La « plaisanterie » de Rodrigo Duterte sur les exécutions extrajudiciaires devrait déclencher une enquête de la CPI
En réaction aux propos du président philippin Rodrigo Duterte, qui a déclaré lors d'un discours au palais présidentiel que « [s]on seul péché, ce sont les exécutions extrajudiciaires », propos par la suite qualifiés de « plaisanterie » par son porte-parole, le directeur général des opérations mondiales à Amnistie internationale, Minar Pimple, a déclaré :
« Cet aveu du président lui-même souligne la nécessité de diligenter une enquête internationale sur les milliers d'homicides et autres violations des droits humains commis au nom de la " guerre contre la drogue " que mène le gouvernement, qui a coûté la vie à des milliers de personnes pour la plupart pauvres et marginalisées.
« Les propos de Rodrigo Duterte devraient intéresser la Cour pénale internationale (CPI), qui enquête sur des plaintes pour crimes contre l'humanité dont il fait l’objet. Des familles de victimes et plusieurs organisations, dont Amnistie internationale, ont recueilli des éléments probants étayant l'appel en faveur d'une enquête internationale. Cette « plaisanterie » est au mieux d'une cruauté grotesque, au pire une accusation accablante de la campagne sanglante de son gouvernement. Le moment n'est plus à la plaisanterie : les homicides doivent cesser.
« Le président doit aussi cesser de diaboliser et menacer les détracteurs du gouvernement et les défenseurs des droits humains, y compris la procureure de la CPI. Cette tactique de diversion n’est que trop familière. Le président Rodrigo Duterte et son gouvernement doivent coopérer avec les investigations internationales de l'ONU et de la CPI en l'absence d'une enquête nationale, indépendante et impartiale sur ces homicides. »
Complément d’information
Le 27 septembre 2018, lors d'un discours prononcé devant des cadres du gouvernement, le président philippin Rodrigo Duterte a déclaré : « Ang kasalanan ko lang, ‘yung mga extrajudicial killing » (« Mon seul péché, ce sont les exécutions extrajudiciaires »). Il a également menacé de « frapper la tête » de la procureure de la CPI.
Son porte-parole Harry Roque a plus tard expliqué que le président ne parlait « pas sérieusement » et « plaisantait », et qu'il voulait en fait dire que les homicides extrajudiciaires sont le seul crime dont son gouvernement est accusé.
D’après les chiffres du gouvernement, le bilan de sa « guerre contre la drogue » s'élève à 4 854 victimes, du 1er juillet 2016 au 31 août 2018. Selon les organisations de défense des droits humains, toutefois, ce nombre pourrait être jusqu’à trois fois plus élevé.
En janvier 2017, Amnistie internationale a publié un rapport relatant que les homicides délibérés, généralisés et systématiques de consommateurs ou trafiquants présumés de drogue, qui semblent être planifiés et organisés par les autorités, pourraient constituer des crimes contre l'humanité.
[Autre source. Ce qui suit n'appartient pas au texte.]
-- ==== Sys2Proof/Laws/Maps.lean ====
section
/-! SUPPORT. Laws of the sparse collections and of the table memory: reading after writing, and the canonical form. -/
namespace Sys2Proof.Machine

section maps
variable {α : Type}

theorem mget_mins_same (d : α) (m : FMap α) (k : Nat) (v : α) : mget d (mins k v m) k = v := by
  induction m with
  | nil => simp [mins, mget]
  | cons e t ih =>
    obtain ⟨a, b⟩ := e
    simp only [mins]
    split
    · simp [mget]
    · split
      · simp [mget]
      · rename_i h
        simp [mget, h, ih]

theorem mget_mins_other (d : α) (m : FMap α) (k k' : Nat) (v : α) (h : k' ≠ k) : mget d (mins k' v m) k = mget d m k := by
  induction m with
  | nil => simp [mins, mget, h]
  | cons e t ih =>
    obtain ⟨a, b⟩ := e
    simp only [mins]
    split
    · simp [mget, h]
    · split
      · rename_i h2
        subst h2
        simp [mget, h]
      · simp [mget, ih]

theorem mget_mdel_same (d : α) (m : FMap α) (k : Nat) : mget d (mdel k m) k = d := by
  induction m with
  | nil => rfl
  | cons e t ih =>
    obtain ⟨a, b⟩ := e
    simp only [mdel]
    split
    · exact ih
    · rename_i h
      simp [mget, h, ih]

theorem mget_mdel_other (d : α) (m : FMap α) (k k' : Nat) (h : k' ≠ k) : mget d (mdel k' m) k = mget d m k := by
  induction m with
  | nil => rfl
  | cons e t ih =>
    obtain ⟨a, b⟩ := e
    simp only [mdel]
    split
    · rename_i h2
      subst h2
      simp [mget, h, ih]
    · simp [mget, ih]

variable [DecidableEq α]

@[simp] theorem mget_mput_same (d : α) (m : FMap α) (k : Nat) (v : α) : mget d (mput d m k v) k = v := by
  unfold mput
  split
  · rename_i h
    rw [h, mget_mdel_same]
  · exact mget_mins_same d m k v

theorem mget_mput_other (d d' : α) (m : FMap α) (k k' : Nat) (v : α) (h : k' ≠ k) : mget d (mput d' m k' v) k = mget d m k := by
  unfold mput
  split
  · exact mget_mdel_other d m k k' h
  · exact mget_mins_other d m k k' v h

end maps

/-! ### The table memory -/

theorem memGet_memIns_same (m : List Host.Cell) (k : Nat) (v : Byte) : memGet (memIns k v m) k = v := by
  induction m with
  | nil => simp [memIns, memGet]
  | cons e t ih =>
    obtain ⟨a, b⟩ := e
    simp only [memIns]
    split
    · simp [memGet]
    · split
      · simp [memGet]
      · rename_i h
        simp [memGet, h, ih]

theorem memGet_memIns_other (m : List Host.Cell) (k k' : Nat) (v : Byte) (h : k' ≠ k) : memGet (memIns k' v m) k = memGet m k := by
  induction m with
  | nil => simp [memIns, memGet, h]
  | cons e t ih =>
    obtain ⟨a, b⟩ := e
    simp only [memIns]
    split
    · simp [memGet, h]
    · split
      · rename_i h2
        subst h2
        simp [memGet, h]
      · simp [memGet, ih]

theorem memGet_memDel_same (m : List Host.Cell) (k : Nat) : memGet (memDel k m) k = 0 := by
  induction m with
  | nil => rfl
  | cons e t ih =>
    obtain ⟨a, b⟩ := e
    simp only [memDel]
    split
    · exact ih
    · rename_i h
      simp [memGet, h, ih]

theorem memGet_memDel_other (m : List Host.Cell) (k k' : Nat) (h : k' ≠ k) : memGet (memDel k' m) k = memGet m k := by
  induction m with
  | nil => rfl
  | cons e t ih =>
    obtain ⟨a, b⟩ := e
    simp only [memDel]
    split
    · rename_i h2
      subst h2
      simp [memGet, h, ih]
    · simp [memGet, ih]

/-- A byte read where it was written is the byte written. -/
theorem memGet_memPut_same (m : List Host.Cell) (k : Nat) (v : Byte) : memGet (memPut m k v) k = v := by
  unfold memPut
  split
  · rename_i h
    rw [h, memGet_memDel_same]
  · exact memGet_memIns_same m k v

/-- A write leaves every other byte alone. -/
theorem memGet_memPut_other (m : List Host.Cell) (k k' : Nat) (v : Byte) (h : k' ≠ k) : memGet (memPut m k' v) k = memGet m k := by
  unfold memPut
  split
  · exact memGet_memDel_other m k k' h
  · exact memGet_memIns_other m k k' v h

/-! ### The canonical form -/

/-- The canonical form in the library's terms: keys strictly rising, no byte 0. -/
theorem wf_iff (m : List Host.Cell) :
    Memory.wf m = true ↔ (m.Pairwise fun a b => a.1 < b.1) ∧ ∀ e ∈ m, e.2 ≠ 0 := by
  induction m with
  | nil => simp [Memory.wf]
  | cons e t ih =>
    obtain ⟨k, v⟩ := e
    cases t with
    | nil => simp [Memory.wf]
    | cons e' t' =>
      obtain ⟨k', v'⟩ := e'
      simp only [Memory.wf, Bool.and_eq_true, decide_eq_true_eq, ih, List.pairwise_cons, List.mem_cons, forall_eq_or_imp]
      constructor
      · rintro ⟨⟨h1, h2⟩, ⟨h3, h4⟩, h5, h6⟩
        exact ⟨⟨⟨h2, fun a ha => Nat.lt_trans h2 (h3 a ha)⟩, h3, h4⟩, h1, h5, h6⟩
      · rintro ⟨⟨⟨h2, _⟩, h3, h4⟩, h1, h5, h6⟩
        exact ⟨⟨h1, h2⟩, ⟨h3, h4⟩, h5, h6⟩

/-- Taking entries away keeps the canonical form. -/
theorem wf_of_sublist {m n : List Host.Cell} (h : m.Sublist n) (hn : Memory.wf n = true) : Memory.wf m = true := by
  rw [wf_iff] at *
  exact ⟨hn.1.sublist h, fun e he => hn.2 e (h.subset he)⟩

theorem wf_filter (m : List Host.Cell) (p : Host.Cell → Bool) (h : Memory.wf m = true) : Memory.wf (m.filter p) = true :=
  wf_of_sublist List.filter_sublist h

theorem memDel_sublist (k : Nat) (m : List Host.Cell) : (memDel k m).Sublist m := by
  induction m with
  | nil => simp [memDel]
  | cons e t ih =>
    obtain ⟨a, b⟩ := e
    simp only [memDel]
    split
    · exact ih.cons _
    · exact ih.cons_cons _

theorem mem_memIns {k : Nat} {v : Byte} {m : List Host.Cell} {e : Host.Cell} (h : e ∈ memIns k v m) : e = (k, v) ∨ e ∈ m := by
  induction m with
  | nil => simpa [memIns] using h
  | cons x t ih =>
    obtain ⟨a, b⟩ := x
    simp only [memIns] at h
    split at h
    · simpa using h
    · split at h
      · rcases List.mem_cons.1 h with h | h
        · exact .inl h
        · exact .inr (List.mem_cons_of_mem _ h)
      · rcases List.mem_cons.1 h with h | h
        · exact .inr (h ▸ List.mem_cons_self)
        · exact (ih h).imp id (List.mem_cons_of_mem _)

theorem wf_memIns (m : List Host.Cell) (k : Nat) (v : Byte) (hv : v ≠ 0) (h : Memory.wf m = true) : Memory.wf (memIns k v m) = true := by
  rw [wf_iff] at *
  refine ⟨?_, fun e he => ?_⟩
  · obtain ⟨hp, -⟩ := h
    induction m with
    | nil => simp [memIns]
    | cons x t ih =>
      obtain ⟨a, b⟩ := x
      simp only [List.pairwise_cons] at hp
      simp only [memIns]
      split
      · rename_i hk
        simp only [List.pairwise_cons, List.mem_cons, forall_eq_or_imp]
        exact ⟨⟨hk, fun e he => Nat.lt_trans hk (hp.1 e he)⟩, hp.1, hp.2⟩
      · split
        · rename_i hk
          subst hk
          simp only [List.pairwise_cons]
          exact ⟨hp.1, hp.2⟩
        · simp only [List.pairwise_cons]
          refine ⟨fun e he => ?_, ih hp.2⟩
          rcases mem_memIns he with rfl | he
          · show a < k
            omega
          · exact hp.1 e he
  · rcases mem_memIns he with rfl | he
    · exact hv
    · exact h.2 e he

/-- Writing a byte keeps the canonical form. -/
theorem wf_memPut (m : List Host.Cell) (k : Nat) (v : Byte) (h : Memory.wf m = true) : Memory.wf (memPut m k v) = true := by
  unfold memPut
  split
  · exact wf_of_sublist (memDel_sublist k m) h
  · exact wf_memIns m k v ‹_› h

end Sys2Proof.Machine
end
Ce document révélait également que la plupart des personnes tuées étaient issues de zones urbaines pauvres, ce qui fait de la « guerre contre la drogue », en réalité, une guerre contre les pauvres. Enfin, il dévoilait des éléments établissant des liens entre les autorités étatiques et certains individus armés responsables d’homicides liés à la drogue, ainsi que des versements de pots-de-vin à la police pour procéder aux homicides.